■ Description of the task: Starting at the first line of the data below, write out each line exactly until you reach the line containing "s.script = .command c :: rest → s.busy", and include that line too.

-- Data provided follows --

-- ==== Sys2Proof/Certificates/Slice0/Obligations.lean ====
section
/-!
DEFINITION. The statements for the provers, from the spec's numbered rules: decoding, one step, the host's transfers,
the frame every command runs in, each command, the codec's laws, the pseudo-operations, and the invariants.
-/

open Sys2Proof Sys2Proof.Machine

/-! ### Encoding -/

/-- R92: each written-out CMD value decodes to its command. -/
def Obligations.WrittenCommandValuesDecode : Prop :=
  decode 0b00000000#8 = .command .nop ∧ decode 0b00000001#8 = .command .npack ∧
  decode 0b00000010#8 = .command .nunpk ∧ decode 0b00000011#8 = .command .menc ∧
  decode 0b00000100#8 = .command .mdec ∧ decode 0b00000101#8 = .command .rpack ∧
  decode 0b00000110#8 = .command .runpk ∧ decode 0b00000111#8 = .command .cwhdr ∧
  decode 0b00001000#8 = .command .crhdr ∧ decode 0b00001001#8 = .command .cwrec ∧
  decode 0b00001010#8 = .command .crrec ∧ decode 0b00001011#8 = .command .cend ∧
  decode 0b00001100#8 = .command .vrfy ∧ decode 0b00001101#8 = .command .vclr ∧
  decode 0b00001110#8 = .command .clre

/-- R91, R92: decoding a command's value gives it back, and no other value decodes to it. -/
def Obligations.DecodeAndEncodeAgree : Prop :=
  ∀ (i : Instr) (c : Byte), decode c = .command i ↔ c = encode i

/-- R91, R93: a value is a command exactly when its `zero` field is 0000 and its `op` is not 1111, and every value from
0x0F to 0xFF is reserved. -/
def Obligations.ReservedCommandValues : Prop :=
  ∀ c : Byte,
    (CommandCode.wellFormed c = true ↔ c.toNat ≤ 0x0E) ∧
    (c.toNat ≤ 0x0E → ∃ i, decode c = .command i) ∧
    (0x0F ≤ c.toNat → decode c = .reserved c)

/-! ### One step -/

/-- R90, R94, R300: when the host's next action writes a command's value to CMD, the step is that command on the state
whose script has moved past it. -/
def Obligations.StepRunsTheIssuedCommand : Prop :=
  ∀ (s : State) (c : Byte) (rest : List HostStep) (i : Instr),
    s.script = .command c :: rest → decode c = .command i →
    step s = exec i { s with script := rest }

/-- R275: a reserved value raises ILLEGAL_CMD with the value in ERRINFO, and changes ERR, ERRINFO, EFLAG, DONE and
nothing else. -/
def Obligations.ReservedValueRaisesIllegalCmd : Prop :=
  ∀ (s : State) (c : Byte) (rest : List HostStep),
    s.script = .command c :: rest → s.busy = false → 0x0F ≤ c.toNat →
    step s = .next { s with
      script := rest, err := .illegalCmd, errinfo := c, eflag := true, done := true, freeTick := s.freeTick + 1 }

/-- R285, R308: with no further action of the host, the block is idle with all state held. -/
def Obligations.IdleStepHoldsAllState : Prop :=
  ∀ s : State, s.script = [] → step s = .next s

/-- R290, R291: the reset input, whatever the block was doing, gives every register its reset value and clears every
valid flag; the host keeps its script and what it has read. -/
def Obligations.ResetInputClearsTheBlock : Prop :=
  ∀ (s : State) (rest : List HostStep), s.script = .reset :: rest →
    ∃ t, step s = .next t ∧ (∀ b, t.isValid b = false) ∧
      t.plen = 0#8 ∧ t.slen = 0#8 ∧ t.rlen = 0#8 ∧ t.hlen = 0#4 ∧ t.more = false ∧ t.rem = 0#32 ∧ t.vcnt = 0#32 ∧
      t.err = .ok ∧ t.errinfo = 0#8 ∧ t.statusWord = 0x00#8 ∧ t.busy = false ∧ t.done = false ∧ t.eflag = false ∧
      t.cmode = .idle ∧ t.script = rest ∧ t.observed = s.observed

/-- R38: the values after reset that the spec states (it states none for the buffers' contents). -/
def Obligations.ResetStateHasTheStatedValues : Prop :=
  State.reset.validWord = 0#16 ∧ State.reset.plen = 0#8 ∧ State.reset.slen = 0#8 ∧ State.reset.rlen = 0#8 ∧
  State.reset.hlen = 0#4 ∧ State.reset.more = false ∧ State.reset.rem = 0#32 ∧ State.reset.vcnt = 0#32 ∧
  State.reset.csize = 12#64 ∧ State.reset.err = .ok ∧ State.reset.errinfo = 0#8 ∧ State.reset.statusWord = 0x00#8 ∧
  State.reset.busy = false ∧ State.reset.done = false ∧ State.reset.eflag = false ∧ State.reset.cmode = .idle

/-! ### The host's transfers -/

/-- R67: a load of a buffer with a length register stores the elements presented, up to its capacity, records the
presented length, saturated at 255, and sets its valid flag; a header presents at most 12 bytes. Nothing else changes. -/
def Obligations.LoadStoresElementsAndLength : Prop :=
  ∀ (s : State) (xs : List Byte) (rest : List HostStep), s.busy = false →
    (s.script = .load (.puzI xs) :: rest →
      ∃ t, step s = .next t ∧
        t = { s with puzI := t.puzI, plen := t.plen, valid := t.valid, script := rest, freeTick := t.freeTick } ∧
        (∀ (i : Nat) (h : i < 81) (hx : i < xs.length), t.puzI[i] = xs[i]) ∧
        t.plen.toNat = min xs.length 255 ∧ (∀ b, t.isValid b = (s.isValid b || b == .puzI))) ∧
    (s.script = .load (.solI xs) :: rest →
      ∃ t, step s = .next t ∧
        t = { s with solI := t.solI, slen := t.slen, valid := t.valid, script := rest, freeTick := t.freeTick } ∧
        (∀ (i : Nat) (h : i < 81) (hx : i < xs.length), t.solI[i] = xs[i]) ∧
        t.slen.toNat = min xs.length 255 ∧ (∀ b, t.isValid b = (s.isValid b || b == .solI))) ∧
    (s.script = .load (.record xs) :: rest →
      ∃ t, step s = .next t ∧
        t = { s with record := t.record, rlen := t.rlen, valid := t.valid, script := rest, freeTick := t.freeTick } ∧
        (∀ (i : Nat) (h : i < 52) (hx : i < xs.length), t.record[i] = xs[i]) ∧
        t.rlen.toNat = min xs.length 255 ∧ (∀ b, t.isValid b = (s.isValid b || b == .record))) ∧
    (s.script = .load (.hdr xs) :: rest → xs.length ≤ 12 →
      ∃ t, step s = .next t ∧
        t = { s with hdr := t.hdr, hlen := t.hlen, valid := t.valid, script := rest, freeTick := t.freeTick } ∧
        (∀ (i : Nat) (h : i < 12) (hx : i < xs.length), t.hdr[i] = xs[i]) ∧
        t.hlen.toNat = xs.length ∧ (∀ b, t.isValid b = (s.isValid b || b == .hdr)))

-- Data provided concluded --

■ Solution to this problem:
-- ==== Sys2Proof/Certificates/Slice0/Obligations.lean ====
section
/-!
DEFINITION. The statements for the provers, from the spec's numbered rules: decoding, one step, the host's transfers,
the frame every command runs in, each command, the codec's laws, the pseudo-operations, and the invariants.
-/

open Sys2Proof Sys2Proof.Machine

/-! ### Encoding -/

/-- R92: each written-out CMD value decodes to its command. -/
def Obligations.WrittenCommandValuesDecode : Prop :=
  decode 0b00000000#8 = .command .nop ∧ decode 0b00000001#8 = .command .npack ∧
  decode 0b00000010#8 = .command .nunpk ∧ decode 0b00000011#8 = .command .menc ∧
  decode 0b00000100#8 = .command .mdec ∧ decode 0b00000101#8 = .command .rpack ∧
  decode 0b00000110#8 = .command .runpk ∧ decode 0b00000111#8 = .command .cwhdr ∧
  decode 0b00001000#8 = .command .crhdr ∧ decode 0b00001001#8 = .command .cwrec ∧
  decode 0b00001010#8 = .command .crrec ∧ decode 0b00001011#8 = .command .cend ∧
  decode 0b00001100#8 = .command .vrfy ∧ decode 0b00001101#8 = .command .vclr ∧
  decode 0b00001110#8 = .command .clre

/-- R91, R92: decoding a command's value gives it back, and no other value decodes to it. -/
def Obligations.DecodeAndEncodeAgree : Prop :=
  ∀ (i : Instr) (c : Byte), decode c = .command i ↔ c = encode i

/-- R91, R93: a value is a command exactly when its `zero` field is 0000 and its `op` is not 1111, and every value from
0x0F to 0xFF is reserved. -/
def Obligations.ReservedCommandValues : Prop :=
  ∀ c : Byte,
    (CommandCode.wellFormed c = true ↔ c.toNat ≤ 0x0E) ∧
    (c.toNat ≤ 0x0E → ∃ i, decode c = .command i) ∧
    (0x0F ≤ c.toNat → decode c = .reserved c)

/-! ### One step -/

/-- R90, R94, R300: when the host's next action writes a command's value to CMD, the step is that command on the state
whose script has moved past it. -/
def Obligations.StepRunsTheIssuedCommand : Prop :=
  ∀ (s : State) (c : Byte) (rest : List HostStep) (i : Instr),
    s.script = .command c :: rest → decode c = .command i →
    step s = exec i { s with script := rest }

/-- R275: a reserved value raises ILLEGAL_CMD with the value in ERRINFO, and changes ERR, ERRINFO, EFLAG, DONE and
nothing else. -/
def Obligations.ReservedValueRaisesIllegalCmd : Prop :=
  ∀ (s : State) (c : Byte) (rest : List HostStep),
    s.script = .command c :: rest → s.busy = false → 0x0F ≤ c.toNat →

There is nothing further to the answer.